Your assignment: In these entries, tally the lines where "CTRL" occurs. Respond with only the count.

Data supplied:

──────────

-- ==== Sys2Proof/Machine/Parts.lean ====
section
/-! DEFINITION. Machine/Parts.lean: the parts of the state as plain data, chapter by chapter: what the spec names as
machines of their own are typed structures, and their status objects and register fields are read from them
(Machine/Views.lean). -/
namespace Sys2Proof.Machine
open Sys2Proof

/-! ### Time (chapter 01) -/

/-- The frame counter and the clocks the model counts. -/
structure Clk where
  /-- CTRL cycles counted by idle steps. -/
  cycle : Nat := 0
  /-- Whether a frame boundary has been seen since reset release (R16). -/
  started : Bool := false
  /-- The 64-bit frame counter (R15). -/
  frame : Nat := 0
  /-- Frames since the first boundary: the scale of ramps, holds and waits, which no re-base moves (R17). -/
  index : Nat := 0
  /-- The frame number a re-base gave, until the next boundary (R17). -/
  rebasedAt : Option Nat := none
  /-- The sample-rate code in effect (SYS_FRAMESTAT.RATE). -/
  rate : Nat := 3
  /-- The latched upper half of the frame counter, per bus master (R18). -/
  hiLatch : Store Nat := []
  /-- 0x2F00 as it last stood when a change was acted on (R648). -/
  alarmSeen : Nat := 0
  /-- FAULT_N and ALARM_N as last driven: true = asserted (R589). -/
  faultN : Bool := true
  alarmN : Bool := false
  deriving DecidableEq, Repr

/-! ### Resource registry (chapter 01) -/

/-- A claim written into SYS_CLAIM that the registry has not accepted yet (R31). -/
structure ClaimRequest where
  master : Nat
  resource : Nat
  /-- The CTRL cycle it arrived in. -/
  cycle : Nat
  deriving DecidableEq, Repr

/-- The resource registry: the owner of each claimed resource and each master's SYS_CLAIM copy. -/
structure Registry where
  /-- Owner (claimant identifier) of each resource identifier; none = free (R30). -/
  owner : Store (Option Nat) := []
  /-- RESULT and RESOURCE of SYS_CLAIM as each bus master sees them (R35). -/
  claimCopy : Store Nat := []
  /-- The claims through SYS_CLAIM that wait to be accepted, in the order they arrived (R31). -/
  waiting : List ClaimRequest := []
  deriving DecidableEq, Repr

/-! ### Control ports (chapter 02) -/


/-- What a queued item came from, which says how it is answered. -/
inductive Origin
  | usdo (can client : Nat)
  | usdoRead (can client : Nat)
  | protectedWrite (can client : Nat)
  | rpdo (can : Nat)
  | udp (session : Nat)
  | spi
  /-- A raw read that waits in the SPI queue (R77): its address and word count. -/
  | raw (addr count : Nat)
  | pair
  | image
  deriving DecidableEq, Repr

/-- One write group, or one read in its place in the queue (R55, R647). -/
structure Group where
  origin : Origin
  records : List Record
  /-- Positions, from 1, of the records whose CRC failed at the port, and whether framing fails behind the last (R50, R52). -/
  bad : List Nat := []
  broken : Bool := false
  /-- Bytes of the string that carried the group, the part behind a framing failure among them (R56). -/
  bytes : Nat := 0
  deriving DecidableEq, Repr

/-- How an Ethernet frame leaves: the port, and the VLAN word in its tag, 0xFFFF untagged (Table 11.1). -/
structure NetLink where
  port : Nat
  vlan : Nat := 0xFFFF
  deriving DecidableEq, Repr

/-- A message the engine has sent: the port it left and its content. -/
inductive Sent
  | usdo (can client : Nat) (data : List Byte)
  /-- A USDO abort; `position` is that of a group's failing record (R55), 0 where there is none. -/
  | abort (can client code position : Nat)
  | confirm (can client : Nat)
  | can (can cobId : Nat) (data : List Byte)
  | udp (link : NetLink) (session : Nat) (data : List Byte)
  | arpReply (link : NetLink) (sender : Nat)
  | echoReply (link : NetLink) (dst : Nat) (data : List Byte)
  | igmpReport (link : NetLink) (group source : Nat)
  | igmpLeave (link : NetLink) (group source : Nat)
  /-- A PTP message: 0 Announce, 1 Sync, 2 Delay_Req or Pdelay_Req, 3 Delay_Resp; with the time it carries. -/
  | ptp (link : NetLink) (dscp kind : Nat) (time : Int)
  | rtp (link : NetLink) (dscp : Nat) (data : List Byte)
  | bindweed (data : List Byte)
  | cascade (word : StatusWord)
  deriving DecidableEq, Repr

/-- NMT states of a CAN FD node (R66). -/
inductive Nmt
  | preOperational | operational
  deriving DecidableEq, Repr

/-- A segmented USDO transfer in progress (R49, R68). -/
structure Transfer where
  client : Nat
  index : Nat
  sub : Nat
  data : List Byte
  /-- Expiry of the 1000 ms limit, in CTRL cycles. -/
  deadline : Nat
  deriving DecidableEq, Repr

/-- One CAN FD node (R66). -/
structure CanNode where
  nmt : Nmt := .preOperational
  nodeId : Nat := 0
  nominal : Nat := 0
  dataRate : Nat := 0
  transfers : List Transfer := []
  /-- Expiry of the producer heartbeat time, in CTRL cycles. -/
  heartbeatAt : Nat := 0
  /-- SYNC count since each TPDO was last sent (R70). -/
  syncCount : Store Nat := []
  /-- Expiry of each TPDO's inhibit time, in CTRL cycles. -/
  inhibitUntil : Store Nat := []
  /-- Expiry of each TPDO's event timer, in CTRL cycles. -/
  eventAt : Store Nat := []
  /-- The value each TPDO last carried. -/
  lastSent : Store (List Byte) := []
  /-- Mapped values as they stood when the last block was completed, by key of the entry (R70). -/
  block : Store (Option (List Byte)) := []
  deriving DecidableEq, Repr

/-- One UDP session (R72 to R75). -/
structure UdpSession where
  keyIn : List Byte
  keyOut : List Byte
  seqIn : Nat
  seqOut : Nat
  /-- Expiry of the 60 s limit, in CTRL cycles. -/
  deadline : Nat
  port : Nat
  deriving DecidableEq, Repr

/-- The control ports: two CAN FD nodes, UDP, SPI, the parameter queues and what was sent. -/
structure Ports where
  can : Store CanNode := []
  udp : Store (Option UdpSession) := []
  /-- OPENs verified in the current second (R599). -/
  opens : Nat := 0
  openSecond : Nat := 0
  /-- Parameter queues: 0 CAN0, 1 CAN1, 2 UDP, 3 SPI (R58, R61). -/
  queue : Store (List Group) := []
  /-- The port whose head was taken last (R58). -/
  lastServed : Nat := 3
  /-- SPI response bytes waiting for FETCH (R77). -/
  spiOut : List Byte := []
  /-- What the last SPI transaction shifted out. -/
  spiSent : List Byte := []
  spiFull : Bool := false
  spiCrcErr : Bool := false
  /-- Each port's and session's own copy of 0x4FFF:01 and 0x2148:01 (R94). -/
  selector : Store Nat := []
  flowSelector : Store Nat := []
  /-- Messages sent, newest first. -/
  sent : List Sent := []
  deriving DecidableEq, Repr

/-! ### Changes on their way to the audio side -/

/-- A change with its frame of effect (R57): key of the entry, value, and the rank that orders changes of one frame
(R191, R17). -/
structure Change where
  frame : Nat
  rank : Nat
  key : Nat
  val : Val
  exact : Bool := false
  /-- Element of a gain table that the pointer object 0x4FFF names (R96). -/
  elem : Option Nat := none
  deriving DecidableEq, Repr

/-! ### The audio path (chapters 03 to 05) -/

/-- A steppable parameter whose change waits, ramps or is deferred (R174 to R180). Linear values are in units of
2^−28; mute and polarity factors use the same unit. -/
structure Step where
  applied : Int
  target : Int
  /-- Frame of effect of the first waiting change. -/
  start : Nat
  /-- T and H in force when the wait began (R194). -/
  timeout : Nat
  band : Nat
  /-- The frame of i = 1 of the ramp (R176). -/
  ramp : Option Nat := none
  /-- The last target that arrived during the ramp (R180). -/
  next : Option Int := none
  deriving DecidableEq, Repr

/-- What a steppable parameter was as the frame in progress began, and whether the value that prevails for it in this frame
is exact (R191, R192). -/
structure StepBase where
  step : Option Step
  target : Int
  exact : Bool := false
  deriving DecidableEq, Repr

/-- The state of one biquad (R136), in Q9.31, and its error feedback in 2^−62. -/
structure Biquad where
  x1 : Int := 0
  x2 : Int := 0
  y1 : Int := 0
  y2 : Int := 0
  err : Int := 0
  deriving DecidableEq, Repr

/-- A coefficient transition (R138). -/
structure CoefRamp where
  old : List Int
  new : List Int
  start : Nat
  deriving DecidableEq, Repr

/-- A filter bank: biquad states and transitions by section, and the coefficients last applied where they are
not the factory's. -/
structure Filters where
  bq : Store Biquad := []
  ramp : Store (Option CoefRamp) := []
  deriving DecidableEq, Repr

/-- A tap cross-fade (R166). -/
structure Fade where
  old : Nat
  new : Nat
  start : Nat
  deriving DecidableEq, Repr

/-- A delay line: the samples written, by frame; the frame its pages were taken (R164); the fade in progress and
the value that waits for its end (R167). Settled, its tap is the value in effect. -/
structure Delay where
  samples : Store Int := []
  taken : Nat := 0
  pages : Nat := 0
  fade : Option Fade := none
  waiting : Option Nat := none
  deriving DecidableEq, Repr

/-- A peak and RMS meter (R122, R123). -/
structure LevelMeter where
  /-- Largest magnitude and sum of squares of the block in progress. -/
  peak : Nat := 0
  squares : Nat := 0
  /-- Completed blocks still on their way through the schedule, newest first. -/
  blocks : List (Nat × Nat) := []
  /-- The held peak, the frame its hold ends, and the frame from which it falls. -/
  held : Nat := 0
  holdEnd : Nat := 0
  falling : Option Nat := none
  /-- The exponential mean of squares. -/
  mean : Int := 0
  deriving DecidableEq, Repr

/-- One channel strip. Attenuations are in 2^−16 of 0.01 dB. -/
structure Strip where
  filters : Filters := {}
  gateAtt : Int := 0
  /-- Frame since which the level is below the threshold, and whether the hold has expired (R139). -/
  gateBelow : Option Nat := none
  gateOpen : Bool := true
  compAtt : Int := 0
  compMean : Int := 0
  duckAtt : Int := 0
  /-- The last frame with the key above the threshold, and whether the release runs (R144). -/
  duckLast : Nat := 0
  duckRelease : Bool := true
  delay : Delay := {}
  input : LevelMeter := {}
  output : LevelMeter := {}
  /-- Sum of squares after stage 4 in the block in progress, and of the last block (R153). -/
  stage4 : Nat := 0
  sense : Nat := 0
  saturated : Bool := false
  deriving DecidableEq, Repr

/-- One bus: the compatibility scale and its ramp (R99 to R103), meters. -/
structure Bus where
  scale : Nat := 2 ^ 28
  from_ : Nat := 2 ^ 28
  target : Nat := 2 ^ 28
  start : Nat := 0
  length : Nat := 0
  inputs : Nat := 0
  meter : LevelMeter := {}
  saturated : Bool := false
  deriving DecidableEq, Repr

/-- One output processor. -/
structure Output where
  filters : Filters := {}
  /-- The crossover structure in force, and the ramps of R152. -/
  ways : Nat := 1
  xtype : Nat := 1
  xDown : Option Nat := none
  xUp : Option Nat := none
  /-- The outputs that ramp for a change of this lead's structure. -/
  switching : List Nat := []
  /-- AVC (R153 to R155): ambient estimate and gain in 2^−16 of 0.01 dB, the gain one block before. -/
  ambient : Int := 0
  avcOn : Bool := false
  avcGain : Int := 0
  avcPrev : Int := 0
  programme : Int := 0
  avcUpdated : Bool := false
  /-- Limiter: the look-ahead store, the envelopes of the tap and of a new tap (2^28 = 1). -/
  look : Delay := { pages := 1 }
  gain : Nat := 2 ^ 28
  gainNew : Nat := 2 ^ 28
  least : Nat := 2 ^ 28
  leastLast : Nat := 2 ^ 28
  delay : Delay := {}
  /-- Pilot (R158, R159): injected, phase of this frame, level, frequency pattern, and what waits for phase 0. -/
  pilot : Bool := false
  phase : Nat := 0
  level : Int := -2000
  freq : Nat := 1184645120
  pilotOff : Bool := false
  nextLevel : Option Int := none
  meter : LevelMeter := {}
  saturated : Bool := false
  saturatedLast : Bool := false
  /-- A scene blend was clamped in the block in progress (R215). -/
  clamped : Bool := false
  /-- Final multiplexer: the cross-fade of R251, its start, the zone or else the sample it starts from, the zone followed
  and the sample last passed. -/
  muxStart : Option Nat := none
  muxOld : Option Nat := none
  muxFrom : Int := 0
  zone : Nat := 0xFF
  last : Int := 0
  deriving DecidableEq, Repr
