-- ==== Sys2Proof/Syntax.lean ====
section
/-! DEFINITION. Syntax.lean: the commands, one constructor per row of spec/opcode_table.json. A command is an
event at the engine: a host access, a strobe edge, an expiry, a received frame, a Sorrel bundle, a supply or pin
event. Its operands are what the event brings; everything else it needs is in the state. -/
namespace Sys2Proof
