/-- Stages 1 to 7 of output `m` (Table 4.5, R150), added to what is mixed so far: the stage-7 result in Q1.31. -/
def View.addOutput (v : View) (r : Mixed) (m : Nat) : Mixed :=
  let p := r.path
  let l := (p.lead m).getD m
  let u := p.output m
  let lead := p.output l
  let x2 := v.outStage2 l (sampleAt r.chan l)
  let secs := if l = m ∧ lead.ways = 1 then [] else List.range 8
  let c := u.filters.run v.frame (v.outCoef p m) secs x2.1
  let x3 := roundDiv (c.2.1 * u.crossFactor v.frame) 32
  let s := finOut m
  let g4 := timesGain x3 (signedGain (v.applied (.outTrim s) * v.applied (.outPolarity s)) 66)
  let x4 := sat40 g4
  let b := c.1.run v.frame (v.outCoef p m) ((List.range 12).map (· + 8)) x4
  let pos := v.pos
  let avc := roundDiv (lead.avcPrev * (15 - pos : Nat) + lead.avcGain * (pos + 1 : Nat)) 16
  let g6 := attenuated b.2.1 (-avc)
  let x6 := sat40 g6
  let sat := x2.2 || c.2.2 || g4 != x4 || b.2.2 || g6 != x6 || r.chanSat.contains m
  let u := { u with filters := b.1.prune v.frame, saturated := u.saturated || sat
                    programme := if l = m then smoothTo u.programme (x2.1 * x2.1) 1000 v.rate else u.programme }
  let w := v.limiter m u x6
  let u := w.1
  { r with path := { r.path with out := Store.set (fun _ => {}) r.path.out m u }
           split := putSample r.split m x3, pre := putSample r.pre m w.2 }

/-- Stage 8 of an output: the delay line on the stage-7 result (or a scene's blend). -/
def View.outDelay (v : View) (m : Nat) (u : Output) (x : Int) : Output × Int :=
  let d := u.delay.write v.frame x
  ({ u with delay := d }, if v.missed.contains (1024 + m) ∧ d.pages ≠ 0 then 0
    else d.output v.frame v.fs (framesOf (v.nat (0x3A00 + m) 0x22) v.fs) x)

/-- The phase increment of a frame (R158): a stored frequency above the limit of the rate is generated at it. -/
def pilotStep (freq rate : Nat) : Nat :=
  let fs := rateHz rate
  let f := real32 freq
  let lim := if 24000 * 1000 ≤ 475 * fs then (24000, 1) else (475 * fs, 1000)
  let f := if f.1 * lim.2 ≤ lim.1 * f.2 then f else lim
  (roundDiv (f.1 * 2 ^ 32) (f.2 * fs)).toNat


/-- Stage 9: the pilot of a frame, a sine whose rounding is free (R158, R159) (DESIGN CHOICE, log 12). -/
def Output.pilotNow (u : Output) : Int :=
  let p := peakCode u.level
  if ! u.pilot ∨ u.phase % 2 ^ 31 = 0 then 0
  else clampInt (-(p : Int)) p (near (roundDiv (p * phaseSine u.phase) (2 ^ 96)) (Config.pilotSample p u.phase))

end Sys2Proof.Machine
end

──────────

Your solution: 7